> [Task brief] Return the lines from the start of the data through the line with "State.touch_same (mask_sub hm rfl))". Include both of those lines and no others.

> [Collected data]
#####

theorem State.reserve_same {m : Nat} {r s : State} (hm : m &&& 8388608 = 0) (h : Same m r s) (k : RegionKind) (size : Nat) :
    SameP m r (State.reserve s k size) := by
  unfold State.reserve
  repeat' (first
    | with_reducible
        first
        | assumption | apply Same.ite | apply SameP.ite | apply SameP.some | exact SameP.none | apply Same.getD
        | apply State.unreserve_same (mask_sub hm rfl) | refine Same.ofP ‹_ = Option.some _› ?_
    | (simp only [Same.lit]; with_reducible refine SameLit.of hm ?_ ?_)
    | (refine fun (p : Part) (hp : Nat.testBit _ (Part.ix p) = false) => ?_; cases p <;> first | exact absurd hp (by decide) | (simp only [Part.same, and_self]; done))
    | (extract_lets +onlyGivenNames x
       first
       | (refine Same.cut (m := m) (r := r) (x := x) ?_ ?_ <;> first | (clear_value x; intro hx) | subst x)
       | subst x)
    | split
    | dsimp only)

theorem State.touch_same {m : Nat} {r s : State} (hm : m &&& 8388608 = 0) (h : Same m r s) (a : Nat) (n : Nat) :
    Same m r (State.touch s a n) := by
  unfold State.touch
  repeat' (first
    | with_reducible first | assumption | apply Same.ite | apply State.setMem_same (mask_sub hm rfl)
    | (extract_lets +onlyGivenNames x
       first
       | (refine Same.cut (m := m) (r := r) (x := x) ?_ ?_ <;> first | (clear_value x; intro hx) | subst x)
       | subst x)
    | split
    | dsimp only)

theorem State.dramWrite_same {m : Nat} {r s : State} (hm : m &&& 8388608 = 0) (h : Same m r s) (a : Nat) (b : List Byte) :
    Same m r (State.dramWrite s a b) := by
  unfold State.dramWrite
  repeat' (first
    | with_reducible
        first
        | assumption | apply State.setMem_same (mask_sub hm rfl) | apply State.touch_same (mask_sub hm rfl))

theorem State.cornerWrite_same {m : Nat} {r s : State} (hm : m &&& 8388608 = 0) (h : Same m r s) (pl : Plan)
    (p : Nat) (base : Nat) (i : Nat) (vals : List (Int × Nat)) :
    Same m r (State.cornerWrite s pl p base i vals) := by
  unfold State.cornerWrite
  repeat' (first
    | with_reducible
        first
        | assumption | apply State.dramWrite_same (mask_sub hm rfl) | refine Same.foldl (fun _ _ _ => ?_) _ ?_
    | split
    | dsimp only
    | (with_reducible intro s1 h1; dsimp only)
    | with_reducible intro s1 h1)

/-! ## Poppy -/

theorem State.setPpop_same {m : Nat} {r s : State} (hm : m &&& 32768 = 0) (h : Same m r s) (p : Nat)
    (f : PortPop → PortPop) :
    Same m r (State.setPpop s p f) := by
  unfold State.setPpop
  repeat' (first
    | with_reducible first | assumption
    | (simp only [Same.lit]; with_reducible refine SameLit.of hm ?_ ?_)
    | (refine fun (p : Part) (hp : Nat.testBit _ (Part.ix p) = false) => ?_; cases p <;> first | exact absurd hp (by decide) | (simp only [Part.same, and_self]; done))
    | (extract_lets +onlyGivenNames x
       first
       | (refine Same.cut (m := m) (r := r) (x := x) ?_ ?_ <;> first | (clear_value x; intro hx) | subst x)
       | subst x)
    | split
    | dsimp only)

theorem State.popSettle_same {m : Nat} {r s : State} (hm : m &&& 32768 = 0) (h : Same m r s) (p : Nat) :
    Same m r (State.popSettle s p) := by
  unfold State.popSettle
  repeat' (first
    | with_reducible
        first
        | assumption | apply Same.ite | apply State.setPpop_same (mask_sub hm rfl)
        | refine Same.foldl (fun _ _ _ => ?_) _ ?_
    | (with_reducible intro s1 h1; dsimp only)
    | with_reducible intro s1 h1)

theorem State.runTicks_same {m : Nat} {r : State} (hm : m &&& 32776 = 0) (p : Nat) : ∀ (l : List PTick) (gs : List PGroup) {s : State}, Same m r s →
    Same m r (State.runTicks s p l gs).1
  | [], _, _, h => h
  | k :: l, gs, s, h => by
    unfold State.runTicks
    repeat' (first
    | with_reducible
          first
          | assumption | apply Same.ite | apply State.setPpop_same (mask_sub hm rfl)
          | apply State.os_same (mask_sub hm rfl) | apply State.runTicks_same (mask_sub hm rfl) | apply Same.ite_snd
          | refine Same.snd ‹_ = (_, _)› ?_ | refine Same.fst ‹_ = (_, _)› ?_
      | (extract_lets +onlyGivenNames x
         first
         | (refine Same.cut (m := m) (r := r) (x := x) ?_ ?_ <;> first | (clear_value x; intro hx) | subst x)
         | subst x)
      | split
      | dsimp only)

theorem State.offerGroup_same {m : Nat} {r s : State} (hm : m &&& 35915784 = 0) (h : Same m r s) (p : Nat)
    (ident : Nat) (ev : Nat) (g : PGroup) :
    Same m r (State.offerGroup s p ident ev g) := by
  unfold State.offerGroup
  repeat' (first
    | with_reducible
        first
        | assumption | apply Same.ite | apply State.restartCtxs_same (mask_sub hm rfl)
        | apply State.offerStream_same (mask_sub hm rfl) | refine Same.foldl (fun _ _ _ => ?_) _ ?_
    | (extract_lets +onlyGivenNames x
       first
       | (refine Same.cut (m := m) (r := r) (x := x) ?_ ?_ <;> first | (clear_value x; intro hx) | subst x)
       | subst x)
    | split
    | dsimp only
    | (with_reducible intro s1 h1; dsimp only)
    | with_reducible intro s1 h1)

theorem State.showPoppy_same {m : Nat} {r s : State} (hm : m &&& 8 = 0) (h : Same m r s) :
    Same m r (State.showPoppy s) := by
  unfold State.showPoppy
  repeat' (first
    | with_reducible
        first
        | assumption | apply State.os_same (mask_sub hm rfl) | refine Same.foldl (fun _ _ _ => ?_) _ ?_
        | refine Same.snd ‹_ = (_, _)› ?_
    | (extract_lets +onlyGivenNames x
       first
       | (refine Same.cut (m := m) (r := r) (x := x) ?_ ?_ <;> first | (clear_value x; intro hx) | subst x)
       | subst x)
    | split
    | dsimp only
    | (with_reducible intro s1 h1; dsimp only)
    | with_reducible intro s1 h1)

theorem State.planMove_same {m : Nat} {r s : State} (hm : m &&& 8 = 0) (h : Same m r s) (p : Nat) (read : Bool)
    (begins : Bool) (ends : Bool) (n : Nat) :
    Same m r (State.planMove s p read begins ends n) := by
  unfold State.planMove
  repeat' (first
    | with_reducible first | assumption | apply Same.ite | apply State.os_same (mask_sub hm rfl)
    | (extract_lets +onlyGivenNames x
       first
       | (refine Same.cut (m := m) (r := r) (x := x) ?_ ?_ <;> first | (clear_value x; intro hx) | subst x)
       | subst x)
    | split
    | dsimp only)

theorem State.planBuild_same {m : Nat} {r s : State} (hm : m &&& 12 = 0) (h : Same m r s) (pl : Plan) (p : Nat)
    (read : Bool) :
    Same m r (State.planBuild s pl p read) := by
  unfold State.planBuild
  repeat' (first
    | with_reducible
        first
        | assumption | apply Same.ite | apply State.draw_same (mask_sub hm rfl)
        | apply State.os_same (mask_sub hm rfl) | apply Same.ite_snd | refine Same.snd ‹_ = (_, _)› ?_
    | split
    | dsimp only)

theorem State.planChannels_same {m : Nat} {r s : State} (hm : m &&& 12 = 0) (h : Same m r s) (pl : Plan) :
    Same m r (State.planChannels s pl) := by
  unfold State.planChannels
  repeat' (first
    | with_reducible
        first
        | assumption | apply State.planBuild_same (mask_sub hm rfl) | refine Same.foldl (fun _ _ _ => ?_) _ ?_
    | (with_reducible intro s1 h1; dsimp only)
    | with_reducible intro s1 h1)

theorem execPoppyBlock_same {m : Nat} {r s : State} (hm : m &&& 35948554 = 0) (h : Same m r s) (t : Nat)
    (port : Nat) (block : Nat) (corrected : Nat) :
    SameO m r (execPoppyBlock t port block corrected s) := by
  unfold execPoppyBlock
  repeat' (first
    | with_reducible
        first
        | assumption | apply Same.ite | apply SameO.ite | apply SameO.next
        | apply State.dramFixed_same (mask_sub hm rfl) | apply State.at_same (mask_sub hm rfl)
        | apply State.setPpop_same (mask_sub hm rfl) | apply State.planMove_same (mask_sub hm rfl)
        | apply State.runTicks_same (mask_sub hm rfl) | apply State.offerGroup_same (mask_sub hm rfl)
        | apply State.showPoppy_same (mask_sub hm rfl) | apply State.popSettle_same (mask_sub hm rfl)
        | apply Same.ite_snd | refine Same.foldl (fun _ _ _ => ?_) _ ?_ | refine Same.snd ‹_ = (_, _)› ?_
        | refine Same.fst ‹_ = (_, _)› ?_
    | (extract_lets +onlyGivenNames x
       first
       | (refine Same.cut (m := m) (r := r) (x := x) ?_ ?_ <;> first | (clear_value x; intro hx) | subst x)
       | subst x)
    | split
    | dsimp only
    | (with_reducible intro s1 h1; dsimp only)
    | with_reducible intro s1 h1)

theorem State.cornerPort_same {m : Nat} {r s : State} (hm : m &&& 8423432 = 0) (h : Same m r s) (f : Flight) (p : Nat) :
    Same m r (State.cornerPort s f p) := by
  unfold State.cornerPort
  repeat' (first
    | with_reducible
        first
        | assumption | apply Same.ite | apply State.planMove_same (mask_sub hm rfl)
        | apply State.cornerWrite_same (mask_sub hm rfl) | apply State.setPpop_same (mask_sub hm rfl)
        | apply State.countAt_same (mask_sub hm rfl) | refine Same.foldl (fun _ _ _ => ?_) _ ?_
    | (extract_lets +onlyGivenNames x
       first
       | (refine Same.cut (m := m) (r := r) (x := x) ?_ ?_ <;> first | (clear_value x; intro hx) | subst x)
       | subst x)
    | split
    | dsimp only
    | (with_reducible intro s1 h1; dsimp only)
    | with_reducible intro s1 h1)

theorem State.cornerTurn_same {m : Nat} {r s : State} (hm : m &&& 8423432 = 0) (h : Same m r s) (f : Flight) :
    Same m r (State.cornerTurn s f) := by
  unfold State.cornerTurn
  repeat' (first
    | with_reducible
        first
        | assumption | apply State.cornerPort_same (mask_sub hm rfl) | refine Same.foldl (fun _ _ _ => ?_) _ ?_
    | (with_reducible intro s1 h1; dsimp only)
    | with_reducible intro s1 h1)

theorem State.poppyEvent_same {m : Nat} {r s : State} (hm : m &&& 32768 = 0) (h : Same m r s) (p : Nat) (at_ : Nat)
    (e : PEvent) :
    Same m r (State.poppyEvent s p at_ e) := by
  unfold State.poppyEvent
  repeat' (first
    | with_reducible
        first
        | assumption | apply State.popSettle_same (mask_sub hm rfl) | apply State.setPpop_same (mask_sub hm rfl))

theorem State.poppyAll_same {m : Nat} {r s : State} (hm : m &&& 32768 = 0) (h : Same m r s) (at_ : Nat) (e : PEvent) :
    Same m r (State.poppyAll s at_ e) := by
  unfold State.poppyAll
  repeat' (first
    | with_reducible
        first
        | assumption | apply State.poppyEvent_same (mask_sub hm rfl) | refine Same.foldl (fun _ _ _ => ?_) _ ?_
    | (with_reducible intro s1 h1; dsimp only)
    | with_reducible intro s1 h1)

theorem State.poppyTake_same {m : Nat} {r s : State} (hm : m &&& 2129932 = 0) (h : Same m r s) (old : Option Plan)
    (pl : Plan) (index : Nat) (entry : Bool) (late : Bool) (chain : List Nat) :
    Same m r (State.poppyTake s old pl index entry late chain) := by
  unfold State.poppyTake
  repeat' (first
    | with_reducible
        first
        | assumption | apply Same.ite | apply State.poppyAll_same (mask_sub hm rfl)
        | apply State.restartCtxs_same (mask_sub hm rfl) | apply State.planChannels_same (mask_sub hm rfl)
        | apply State.os_same (mask_sub hm rfl) | apply State.poppyEvent_same (mask_sub hm rfl)
        | apply State.showPoppy_same (mask_sub hm rfl) | refine Same.foldl (fun _ _ _ => ?_) _ ?_
    | (extract_lets +onlyGivenNames x
       first
       | (refine Same.cut (m := m) (r := r) (x := x) ?_ ?_ <;> first | (clear_value x; intro hx) | subst x)
       | subst x)
    | split
    | dsimp only
    | (with_reducible intro s1 h1; dsimp only)
    | with_reducible intro s1 h1)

#####

> [Written reply]
theorem State.reserve_same {m : Nat} {r s : State} (hm : m &&& 8388608 = 0) (h : Same m r s) (k : RegionKind) (size : Nat) :
    SameP m r (State.reserve s k size) := by
  unfold State.reserve
  repeat' (first
    | with_reducible
        first
        | assumption | apply Same.ite | apply SameP.ite | apply SameP.some | exact SameP.none | apply Same.getD
        | apply State.unreserve_same (mask_sub hm rfl) | refine Same.ofP ‹_ = Option.some _› ?_
    | (simp only [Same.lit]; with_reducible refine SameLit.of hm ?_ ?_)
    | (refine fun (p : Part) (hp : Nat.testBit _ (Part.ix p) = false) => ?_; cases p <;> first | exact absurd hp (by decide) | (simp only [Part.same, and_self]; done))
    | (extract_lets +onlyGivenNames x
       first
       | (refine Same.cut (m := m) (r := r) (x := x) ?_ ?_ <;> first | (clear_value x; intro hx) | subst x)
       | subst x)
    | split
    | dsimp only)

theorem State.touch_same {m : Nat} {r s : State} (hm : m &&& 8388608 = 0) (h : Same m r s) (a : Nat) (n : Nat) :
    Same m r (State.touch s a n) := by
  unfold State.touch
  repeat' (first
    | with_reducible first | assumption | apply Same.ite | apply State.setMem_same (mask_sub hm rfl)
    | (extract_lets +onlyGivenNames x
       first
       | (refine Same.cut (m := m) (r := r) (x := x) ?_ ?_ <;> first | (clear_value x; intro hx) | subst x)
       | subst x)
    | split
    | dsimp only)

theorem State.dramWrite_same {m : Nat} {r s : State} (hm : m &&& 8388608 = 0) (h : Same m r s) (a : Nat) (b : List Byte) :
    Same m r (State.dramWrite s a b) := by
  unfold State.dramWrite
  repeat' (first
    | with_reducible
        first
        | assumption | apply State.setMem_same (mask_sub hm rfl) | apply State.touch_same (mask_sub hm rfl))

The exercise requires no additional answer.